32 thoughts on “How I got the Amazon Echo to start my car. (Part 6)”

  1. Any reason why you don’t have the Pi plugged into the wall in the garage right next to the car? I have power like ~3ft from the driver door.

    1. Two reasons.
      #1 My garage usually has a project or two going on in it so I rarely have room to park.
      #2 I have a cellular module that I did not talk about in the post.

      1. It’s my understanding that the Pi3 with built in Wifi/Bluetooth was too much of a draw on the car battery to keep it running 24/7. That being said, if I could use it near the driver door plugged into the wall it *could/might* work?

        1. It will work. When I was hammering out reliability issues, I had the Pi mounted to the window that you see to the immediate right of the car in the vid. I had the car pulled in the other way however (drivers door was right next to the window).
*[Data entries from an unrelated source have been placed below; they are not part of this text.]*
-- ==== Sys2Proof/Machine/State.lean ====
section
/-!
DEFINITION. Machine/State.lean: the state of the block, as plain data: the stored register fields, and beside
them everything the spec gives the block that has no register of its own.
-/

namespace Sys2Proof.Machine

/-! ## Carriers -/

/-- A network session (R48, R49): role, event flag, key, replay window, the source of its latest accepted
request, and the sequence of its event reports (R89). -/
structure Session where
  role : Nat := 0
  evFlag : Bool := false
  key : List Byte := []
  last : Nat := 0
  any : Bool := false
  srcAddr : Nat := 0
  srcPort : Nat := 0
  evSeq : Nat := 0
  deriving DecidableEq, Repr

/-- A control datagram being reassembled (R48): its source and the fragments held, by byte offset. -/
structure Reasm where
  srcAddr : Nat
  parts : List (Nat × List Byte) := []
  total : Option Nat := none
  deriving DecidableEq, Repr

/-- The running configuration as STORE writes it and RECALL loads it (R101): register fields, session table,
layer-3 port blocks, stream tables and graphs. -/
structure Saved where
  regs : List (Nat × Nat) := []
  sessions : List (Nat × Session) := []
  l3 : List (Nat × List Byte) := []
  rx : List (Nat × List Byte) := []
  rxEn : List Nat := []
  tx : List (Nat × List Byte) := []
  txEn : List Nat := []
  graphs : List (Nat × List Byte) := []
  graphEn : List Nat := []
  deriving DecidableEq, Repr

/-- A running long operation (R53, Table 2.7): index, the request to answer, what STORE has snapshotted and
where it writes, the sequence LOG_FLUSH waits for, the units the operation works on, and why it must fail. -/
structure LongOp where
  idx : Nat
  req : Req
  snap : Option Saved := none
  bank : Nat := 0
  gen : Nat := 0
  flushTo : Option Nat := none
  failed : Bool := false
  abandoned : Bool := false
  safeHit : Bool := false
  elapsed : Nat := 0
  arg : Nat := 0
  deriving DecidableEq, Repr

/-- The command carriers (R44 to R55, R43). Buffers read 0 where nothing has written them (log entry 5). -/
structure CarState where
  slots : List (Nat × Req) := []
  last : Nat := 3
  mbxReq : KV Nat := []
  mbxRep : KV Nat := []
  mbxReqCrc : Nat := 0
  mbxRspCrc : Nat := 0
  spiReply : Option (List Byte) := none
  spiQuad : Bool := false
  sessions : KV Session := []
  reasm : List Reasm := []
  uartBusy : Bool := false
  uartBaud : Nat := 0
  baudDue : Bool := false
  spiEvSeq : Nat := 0
  uartEvSeq : Nat := 0
  longOp : Option LongOp := none
  executing : Option Carrier := none
  fwStage : KV Nat := []
  fwFresh : Bool := true
  fwBlocks : List (Nat × KV Nat) := []
  fwWritten : List Nat := []
  fwCommitted : Option Nat := none
  deriving DecidableEq, Repr

/-! ## Registers beside their stored fields -/

/-- The common block of a unit (R58) and its safe state (R73). -/
structure UnitCB where
  badValue : Bool := false
  wrIgnored : Bool := false
  parity : Bool := false
  xdom : Bool := false
  denied : Bool := false
  inSafe : Bool := false
  firstOff : Nat := 0
  refused : Nat := 0
  parCnt : Nat := 0
  deriving DecidableEq, Repr

/-- The shadow of a multi-word value (R63): origin and session or partner of its latest write, and its words
by place. -/
structure Shadow where
  code : Nat
  id : Nat
  words : List (Nat × Nat) := []
  deriving DecidableEq, Repr

/-! ## Events -/

/-- One report slot (R88): firings carried, object and detail of the latest, time of the first. -/
structure Report where
  count : Nat := 1
  obj : Nat := 0
  detail : Nat := 0
  sec : Nat := 0
  ns : Nat := 0
  notime : Bool := false
  late : Bool := false
  order : Nat := 0
  deriving DecidableEq, Repr

/-- The event sources (R82, R86 to R90): sticky and raw bits as the sources that have them, firing counts,
the waiting reports of the SPI and UART routes, the sources pending on MSI-X, and the MSI-X table: whether
the function has MSI-X on, which vectors are masked, which pending bits are set. -/
structure EvState where
  sticky : List Nat := []
  raw : List Nat := []
  counts : KV Nat := []
  spi : KV Report := []
  uart : KV Report := []
  order : Nat := 0
  msixPend : List Nat := []
  msixOn : Bool := false
  msixUnmasked : List Nat := []
  msixBits : List Nat := []
  deriving DecidableEq, Repr

/-! ## The Watermark Log and the non-volatile store -/

/-- One entry of the Watermark Log (R91), and whether its stored CRC-16 is bad. -/
structure LogEntry where
  seq : Nat
  sec : Nat
  ns : Nat
  notime : Bool
  origin : Nat
  kind : Nat
  oid : Nat
  addr : Bool
  obj : Nat
  old : Nat
  new : Nat
  crcBad : Bool := false
  deriving DecidableEq, Repr

/-- A running commit (R94): whether it is the power-fail commit, how many of the oldest uncommitted entries it
still covers, how many of those are on its current page, whether that page is being rewritten, whether it ends
with entries left, whether a successor is due, and how many entries a power-fail commit has written. -/
structure Commit where
  pfw : Bool := false
  covers : Nat
  page : Nat
  rewrite : Bool := false
  left : Bool := false
  again : Bool := false
  written : Nat := 0
  deriving DecidableEq, Repr

/-- The Watermark Log (R91 to R99): ring in non-volatile memory, uncommitted entries in RAM (both oldest first),
next sequence number, entries lost, running commit. -/
structure LogState where
  ring : List LogEntry := []
  ram : List LogEntry := []
  next : Nat := 0
  lost : Nat := 0
  commit : Option Commit := none
  pfwLast : Bool := false
  bootBad : Nat := 0
  deriving DecidableEq, Repr

/-- A configuration bank (R101): whether it is valid, its generation, its store count, its payload. -/
structure Bank where
  valid : Bool := false
  gen : Nat := 0
  stores : Nat := 0
  cfg : Saved := {}
  deriving DecidableEq, Repr

/-! ## Time -/

/-- A master in a domain's foreign-master set: its port identity and its latest Announce (R117). -/
structure Foreign where
  src : Nat
  ann : Announce
  deriving DecidableEq, Repr

/-- A PTP domain beside its registers (R117 to R124): own clock identity, foreign masters and the selected one,
the Sync waiting for its Follow_Up, the request waiting for its response, the latest forward difference, the
averages, the runs of offsets and misses, and whether the servo has been LOCKED since EN was set. Times and
offsets are in 2^-16 ns. -/
structure Domain where
  ident : Nat := 0
  foreign : List Foreign := []
  sel : Option Nat := none
  sync : Option (Nat × Nat × Int × Int) := none
  dreq : Option (Nat × Int) := none
  fwd : Option Int := none
  delayKnown : Bool := false
  delay : Int := 0
  filt : Int := 0
  offs : List Int := []
  delays : List Int := []
  outRun : Nat := 0
  lowRun : Nat := 0
  highRun : Nat := 0
  missRun : Nat := 0
  everLocked : Bool := false
  reqSeq : Nat := 0
  deriving DecidableEq, Repr

/-- A whole-tick step waiting for its boundary (R124, R125): ticks to add, first boundary it may act at (in
ticks of the grid), whether a host load or a clone made it. -/
structure StepPend where
  ticks : Int
  due : Nat
  load : Bool := false
  dom : Nat := 0
  deriving DecidableEq, Repr

/-- One reader's TIM.SNAP capture (R132). -/
structure SnapCap where
  aValid : Bool := false
  bValid : Bool := false
  set : Bool := false
  count : Nat := 0
  tb : Nat := 0
  a : Nat := 0
  b : Nat := 0
  ao : Nat := 0
  deriving DecidableEq, Repr

/-- The timebase (R108 to R112): whole seconds and media-clock cycles within the second (log entry 6), whether
the clock stands on a boundary whose tick has not yet been processed, the domains, pending steps and the
pending change of time-of-day domain, whether UTC_OFFSET has been taken since cold start, the captures of each
reader. -/
structure TimeState where
  sec : Nat := 0
  cyc : Nat := 0
  onGrid : Bool := false
  step : Option StepPend := none
  load : Option StepPend := none
  residual : Int := 0
  tod : Option Nat := none
  utcTaken : Bool := false
  domA : Domain := {}
  domB : Domain := {}
  snaps : KV SnapCap := []
  deriving DecidableEq, Repr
          If you do this, PLEASE program your garage door to open when you send your car a start command. Carbon Monoxide is no joke.

          Also, the same company makes a wifi version. Don’t even waste your time with it. It was so unreliable, it barely lasted a week until I sent it back.

      2. Hey, for the Cellular module, is this something hooked up to the car or the Pi or…? I have a ZTE Mobley that makes a wireless network when it’s powered. Link below. I’m wondering if when the Canbus gets “activated” if it will turn it on too.

        I’m also wondering if there might be some way to connact to something like that Automatic Pro that has a cell connection to connect

        ZTE Mobley
        Automatic Pro

  2. Yeah, I’ll definitely be opening the garage door. I was interested as I already have a pi3 / 2 echos / smart things / and a silverado. I’ll be giving it a go soon. Just got the odb module in today. Thanks!

    1. Cool. Post back when you get it to work (or on Reddit). I would love a 3rd party confirmation for the doubters.

    1. The concept will be the same, the code will be very different as will the entry point to the vehicle’s can bus (it may not have the correct can bus exposed to the OBD 2 port). I do not believe your current BAFX adapter will support everything needed to get this to work either.

  3. Am I understanding correctly?
    If I wanted to do this on a Mercedes C250 the main thing I would need to do is find out what codes do what for the car. I believe I would need to find out which can port to go through? Is that correct also?

    1. You need to find out which can bus your car uses to send the start command. Then you need to figure out if the can bus is accessible from the obd2 connector. If it is, you can most likely use the MX, if not, you need to pick up a can bus shield for rasp pi and find the can wires to tap into.

      Once you get in, you need to sniff the commands needed, structure them, and send them back down the can bus.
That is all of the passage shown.